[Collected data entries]
▼▼▼

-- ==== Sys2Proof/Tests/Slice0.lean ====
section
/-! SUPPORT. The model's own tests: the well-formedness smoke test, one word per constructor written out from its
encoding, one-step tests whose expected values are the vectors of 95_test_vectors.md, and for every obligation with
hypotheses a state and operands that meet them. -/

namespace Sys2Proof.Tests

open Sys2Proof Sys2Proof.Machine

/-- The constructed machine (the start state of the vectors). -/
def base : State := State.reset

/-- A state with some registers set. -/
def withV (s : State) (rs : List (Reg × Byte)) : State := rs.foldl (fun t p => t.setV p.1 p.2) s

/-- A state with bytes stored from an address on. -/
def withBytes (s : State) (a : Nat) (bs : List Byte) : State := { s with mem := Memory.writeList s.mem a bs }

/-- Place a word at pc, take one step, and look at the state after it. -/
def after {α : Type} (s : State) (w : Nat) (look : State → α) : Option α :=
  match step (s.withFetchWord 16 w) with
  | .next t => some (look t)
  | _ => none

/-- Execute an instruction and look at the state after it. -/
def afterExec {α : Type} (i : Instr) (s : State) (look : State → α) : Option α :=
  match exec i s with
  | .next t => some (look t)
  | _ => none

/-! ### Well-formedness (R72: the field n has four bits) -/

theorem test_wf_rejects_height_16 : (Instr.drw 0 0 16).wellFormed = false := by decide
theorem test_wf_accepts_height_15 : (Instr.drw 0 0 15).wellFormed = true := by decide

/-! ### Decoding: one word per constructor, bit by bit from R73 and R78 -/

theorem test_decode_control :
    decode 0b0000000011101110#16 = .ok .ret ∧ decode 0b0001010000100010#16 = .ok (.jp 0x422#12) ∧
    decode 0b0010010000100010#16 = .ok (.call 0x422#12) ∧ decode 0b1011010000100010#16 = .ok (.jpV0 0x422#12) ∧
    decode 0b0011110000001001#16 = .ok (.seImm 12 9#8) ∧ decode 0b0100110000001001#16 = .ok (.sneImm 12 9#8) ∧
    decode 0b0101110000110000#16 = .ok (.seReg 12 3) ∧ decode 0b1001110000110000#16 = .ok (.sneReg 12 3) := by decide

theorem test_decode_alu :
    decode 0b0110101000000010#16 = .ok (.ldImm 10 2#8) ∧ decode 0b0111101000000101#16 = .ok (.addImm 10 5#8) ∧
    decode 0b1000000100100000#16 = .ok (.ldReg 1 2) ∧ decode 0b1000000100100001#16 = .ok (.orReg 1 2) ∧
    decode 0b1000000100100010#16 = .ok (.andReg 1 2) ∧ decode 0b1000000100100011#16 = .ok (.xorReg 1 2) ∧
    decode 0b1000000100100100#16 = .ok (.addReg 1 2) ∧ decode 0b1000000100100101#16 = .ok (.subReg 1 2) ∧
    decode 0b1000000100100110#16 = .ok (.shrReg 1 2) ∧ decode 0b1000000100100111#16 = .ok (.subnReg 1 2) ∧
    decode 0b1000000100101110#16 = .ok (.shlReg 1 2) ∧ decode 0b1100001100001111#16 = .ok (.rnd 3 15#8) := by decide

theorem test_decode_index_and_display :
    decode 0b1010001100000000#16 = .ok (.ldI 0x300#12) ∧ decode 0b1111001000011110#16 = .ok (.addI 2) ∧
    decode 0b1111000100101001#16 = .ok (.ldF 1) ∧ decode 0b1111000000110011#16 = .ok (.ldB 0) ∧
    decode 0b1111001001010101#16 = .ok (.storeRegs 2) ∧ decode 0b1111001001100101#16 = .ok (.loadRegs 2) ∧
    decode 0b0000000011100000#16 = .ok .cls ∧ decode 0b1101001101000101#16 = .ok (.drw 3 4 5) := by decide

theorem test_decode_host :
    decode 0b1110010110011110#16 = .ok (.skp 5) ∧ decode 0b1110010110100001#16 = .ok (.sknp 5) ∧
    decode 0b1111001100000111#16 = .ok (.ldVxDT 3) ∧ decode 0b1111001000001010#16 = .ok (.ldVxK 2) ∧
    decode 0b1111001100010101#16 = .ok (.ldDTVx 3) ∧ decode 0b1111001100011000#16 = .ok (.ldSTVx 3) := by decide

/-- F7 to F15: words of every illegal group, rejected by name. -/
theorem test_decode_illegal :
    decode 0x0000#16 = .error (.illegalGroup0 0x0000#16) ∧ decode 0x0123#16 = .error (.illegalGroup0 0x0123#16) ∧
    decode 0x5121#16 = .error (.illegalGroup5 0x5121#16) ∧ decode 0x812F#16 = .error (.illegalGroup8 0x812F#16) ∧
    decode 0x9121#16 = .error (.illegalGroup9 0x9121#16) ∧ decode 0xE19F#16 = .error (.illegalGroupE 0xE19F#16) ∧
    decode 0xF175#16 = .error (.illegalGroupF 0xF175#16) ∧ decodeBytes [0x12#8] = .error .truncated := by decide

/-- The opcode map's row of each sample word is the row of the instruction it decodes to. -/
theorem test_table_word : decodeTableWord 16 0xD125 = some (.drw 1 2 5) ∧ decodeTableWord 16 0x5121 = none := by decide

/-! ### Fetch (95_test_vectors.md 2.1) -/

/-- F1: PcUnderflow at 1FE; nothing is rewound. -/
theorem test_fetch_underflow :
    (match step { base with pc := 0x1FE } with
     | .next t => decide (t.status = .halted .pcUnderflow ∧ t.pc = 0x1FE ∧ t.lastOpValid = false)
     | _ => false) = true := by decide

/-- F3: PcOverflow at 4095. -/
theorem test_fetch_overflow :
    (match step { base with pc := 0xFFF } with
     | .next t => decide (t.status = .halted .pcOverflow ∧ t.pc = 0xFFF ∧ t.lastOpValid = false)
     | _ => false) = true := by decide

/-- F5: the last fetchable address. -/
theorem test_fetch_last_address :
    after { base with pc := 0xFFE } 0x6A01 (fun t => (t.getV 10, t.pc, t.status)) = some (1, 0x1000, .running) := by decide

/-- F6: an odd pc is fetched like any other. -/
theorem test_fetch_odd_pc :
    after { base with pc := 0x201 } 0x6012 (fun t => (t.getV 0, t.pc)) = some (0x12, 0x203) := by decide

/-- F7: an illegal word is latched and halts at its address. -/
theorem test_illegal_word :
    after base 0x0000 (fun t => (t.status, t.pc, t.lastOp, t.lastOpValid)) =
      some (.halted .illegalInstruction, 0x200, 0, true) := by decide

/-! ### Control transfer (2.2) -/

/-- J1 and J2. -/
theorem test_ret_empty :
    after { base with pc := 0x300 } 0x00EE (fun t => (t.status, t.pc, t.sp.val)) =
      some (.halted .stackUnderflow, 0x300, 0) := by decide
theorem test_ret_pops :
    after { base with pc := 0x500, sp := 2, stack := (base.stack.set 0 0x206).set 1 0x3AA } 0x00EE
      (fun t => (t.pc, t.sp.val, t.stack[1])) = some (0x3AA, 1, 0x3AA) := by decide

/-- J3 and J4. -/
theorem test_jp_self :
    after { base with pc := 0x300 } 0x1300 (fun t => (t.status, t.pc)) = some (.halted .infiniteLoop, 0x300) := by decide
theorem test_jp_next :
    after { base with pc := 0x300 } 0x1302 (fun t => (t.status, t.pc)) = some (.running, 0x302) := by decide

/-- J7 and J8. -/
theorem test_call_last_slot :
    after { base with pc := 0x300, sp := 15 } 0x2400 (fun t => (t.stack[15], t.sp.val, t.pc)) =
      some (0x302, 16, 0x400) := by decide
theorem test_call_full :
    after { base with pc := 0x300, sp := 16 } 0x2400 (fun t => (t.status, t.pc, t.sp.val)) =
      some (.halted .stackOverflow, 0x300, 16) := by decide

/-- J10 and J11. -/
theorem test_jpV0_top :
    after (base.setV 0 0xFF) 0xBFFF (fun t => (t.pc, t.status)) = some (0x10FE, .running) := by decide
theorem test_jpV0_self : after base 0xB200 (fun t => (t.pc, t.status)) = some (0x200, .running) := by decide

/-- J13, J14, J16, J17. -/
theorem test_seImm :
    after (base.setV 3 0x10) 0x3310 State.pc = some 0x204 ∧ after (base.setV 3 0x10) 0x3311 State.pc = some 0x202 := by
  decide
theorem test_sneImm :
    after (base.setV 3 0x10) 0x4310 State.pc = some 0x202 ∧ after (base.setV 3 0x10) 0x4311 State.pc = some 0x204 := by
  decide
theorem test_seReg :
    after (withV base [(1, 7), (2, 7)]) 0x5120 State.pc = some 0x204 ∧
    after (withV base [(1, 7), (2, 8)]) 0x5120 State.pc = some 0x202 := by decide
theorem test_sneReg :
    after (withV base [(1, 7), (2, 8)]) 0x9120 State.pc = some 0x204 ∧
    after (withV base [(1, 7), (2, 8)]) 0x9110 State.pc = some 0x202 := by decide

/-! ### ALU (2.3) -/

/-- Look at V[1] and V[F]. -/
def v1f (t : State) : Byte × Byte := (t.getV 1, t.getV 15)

▲▲▲
▼▼▼

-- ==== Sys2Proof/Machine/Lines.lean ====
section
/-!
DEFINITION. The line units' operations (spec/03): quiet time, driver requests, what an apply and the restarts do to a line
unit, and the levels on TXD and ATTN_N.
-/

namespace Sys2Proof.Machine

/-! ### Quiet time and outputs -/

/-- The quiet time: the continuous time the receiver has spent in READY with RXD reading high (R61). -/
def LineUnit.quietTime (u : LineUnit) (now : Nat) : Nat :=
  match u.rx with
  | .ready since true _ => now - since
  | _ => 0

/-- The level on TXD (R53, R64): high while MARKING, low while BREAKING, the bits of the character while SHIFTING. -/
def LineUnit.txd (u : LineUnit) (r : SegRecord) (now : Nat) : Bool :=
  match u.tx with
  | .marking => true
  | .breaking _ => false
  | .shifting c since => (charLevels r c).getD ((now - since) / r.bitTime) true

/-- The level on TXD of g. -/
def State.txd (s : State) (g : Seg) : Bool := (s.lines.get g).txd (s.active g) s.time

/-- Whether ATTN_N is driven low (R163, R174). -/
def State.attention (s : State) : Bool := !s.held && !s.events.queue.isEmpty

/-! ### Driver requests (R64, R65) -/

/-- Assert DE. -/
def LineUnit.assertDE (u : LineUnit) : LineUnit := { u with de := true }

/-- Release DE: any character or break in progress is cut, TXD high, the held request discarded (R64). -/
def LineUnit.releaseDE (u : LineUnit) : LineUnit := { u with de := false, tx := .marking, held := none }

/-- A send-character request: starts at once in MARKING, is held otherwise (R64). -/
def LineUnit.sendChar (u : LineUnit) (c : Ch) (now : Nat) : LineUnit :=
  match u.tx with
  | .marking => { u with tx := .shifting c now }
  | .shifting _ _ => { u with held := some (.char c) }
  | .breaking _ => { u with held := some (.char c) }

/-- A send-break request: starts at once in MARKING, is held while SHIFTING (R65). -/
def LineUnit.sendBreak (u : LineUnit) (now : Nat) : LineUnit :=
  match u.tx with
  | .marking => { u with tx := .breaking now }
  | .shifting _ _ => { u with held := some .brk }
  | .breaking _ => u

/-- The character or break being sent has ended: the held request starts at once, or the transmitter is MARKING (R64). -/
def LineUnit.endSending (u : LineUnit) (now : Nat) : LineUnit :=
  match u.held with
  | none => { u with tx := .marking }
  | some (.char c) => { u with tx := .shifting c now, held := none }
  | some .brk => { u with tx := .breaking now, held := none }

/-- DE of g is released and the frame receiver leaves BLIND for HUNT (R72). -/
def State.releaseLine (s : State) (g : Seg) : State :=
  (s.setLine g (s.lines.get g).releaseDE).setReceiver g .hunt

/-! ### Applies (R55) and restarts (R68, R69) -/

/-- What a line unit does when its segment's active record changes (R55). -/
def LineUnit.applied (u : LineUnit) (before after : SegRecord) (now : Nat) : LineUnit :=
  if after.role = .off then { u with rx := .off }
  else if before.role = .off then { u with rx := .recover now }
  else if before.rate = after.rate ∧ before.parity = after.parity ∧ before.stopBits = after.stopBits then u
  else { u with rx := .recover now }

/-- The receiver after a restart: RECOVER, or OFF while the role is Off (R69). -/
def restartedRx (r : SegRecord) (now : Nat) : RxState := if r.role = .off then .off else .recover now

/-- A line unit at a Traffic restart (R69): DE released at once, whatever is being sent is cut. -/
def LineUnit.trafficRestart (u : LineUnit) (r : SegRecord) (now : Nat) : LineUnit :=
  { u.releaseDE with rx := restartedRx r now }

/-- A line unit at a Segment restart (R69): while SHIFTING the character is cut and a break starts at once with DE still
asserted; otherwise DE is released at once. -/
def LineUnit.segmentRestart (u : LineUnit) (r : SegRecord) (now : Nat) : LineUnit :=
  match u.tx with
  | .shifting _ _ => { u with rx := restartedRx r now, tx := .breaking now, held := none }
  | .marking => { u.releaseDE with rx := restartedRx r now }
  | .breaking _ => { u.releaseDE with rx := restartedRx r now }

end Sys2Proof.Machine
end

▲▲▲

TASK PROMPT ▸ Using the entries shown above, reproduce verbatim the lines from the line bearing "decode 0b1000000100100110#16 = .ok" to the line bearing "decode 0x9121#16 = .error", inclusive.

EXERCISE OUTPUT ▸
    decode 0b1000000100100110#16 = .ok (.shrReg 1 2) ∧ decode 0b1000000100100111#16 = .ok (.subnReg 1 2) ∧
    decode 0b1000000100101110#16 = .ok (.shlReg 1 2) ∧ decode 0b1100001100001111#16 = .ok (.rnd 3 15#8) := by decide

theorem test_decode_index_and_display :
    decode 0b1010001100000000#16 = .ok (.ldI 0x300#12) ∧ decode 0b1111001000011110#16 = .ok (.addI 2) ∧
    decode 0b1111000100101001#16 = .ok (.ldF 1) ∧ decode 0b1111000000110011#16 = .ok (.ldB 0) ∧
    decode 0b1111001001010101#16 = .ok (.storeRegs 2) ∧ decode 0b1111001001100101#16 = .ok (.loadRegs 2) ∧
    decode 0b0000000011100000#16 = .ok .cls ∧ decode 0b1101001101000101#16 = .ok (.drw 3 4 5) := by decide

theorem test_decode_host :
    decode 0b1110010110011110#16 = .ok (.skp 5) ∧ decode 0b1110010110100001#16 = .ok (.sknp 5) ∧
    decode 0b1111001100000111#16 = .ok (.ldVxDT 3) ∧ decode 0b1111001000001010#16 = .ok (.ldVxK 2) ∧
    decode 0b1111001100010101#16 = .ok (.ldDTVx 3) ∧ decode 0b1111001100011000#16 = .ok (.ldSTVx 3) := by decide

/-- F7 to F15: words of every illegal group, rejected by name. -/
theorem test_decode_illegal :
    decode 0x0000#16 = .error (.illegalGroup0 0x0000#16) ∧ decode 0x0123#16 = .error (.illegalGroup0 0x0123#16) ∧
    decode 0x5121#16 = .error (.illegalGroup5 0x5121#16) ∧ decode 0x812F#16 = .error (.illegalGroup8 0x812F#16) ∧
    decode 0x9121#16 = .error (.illegalGroup9 0x9121#16) ∧ decode 0xE19F#16 = .error (.illegalGroupE 0xE19F#16) ∧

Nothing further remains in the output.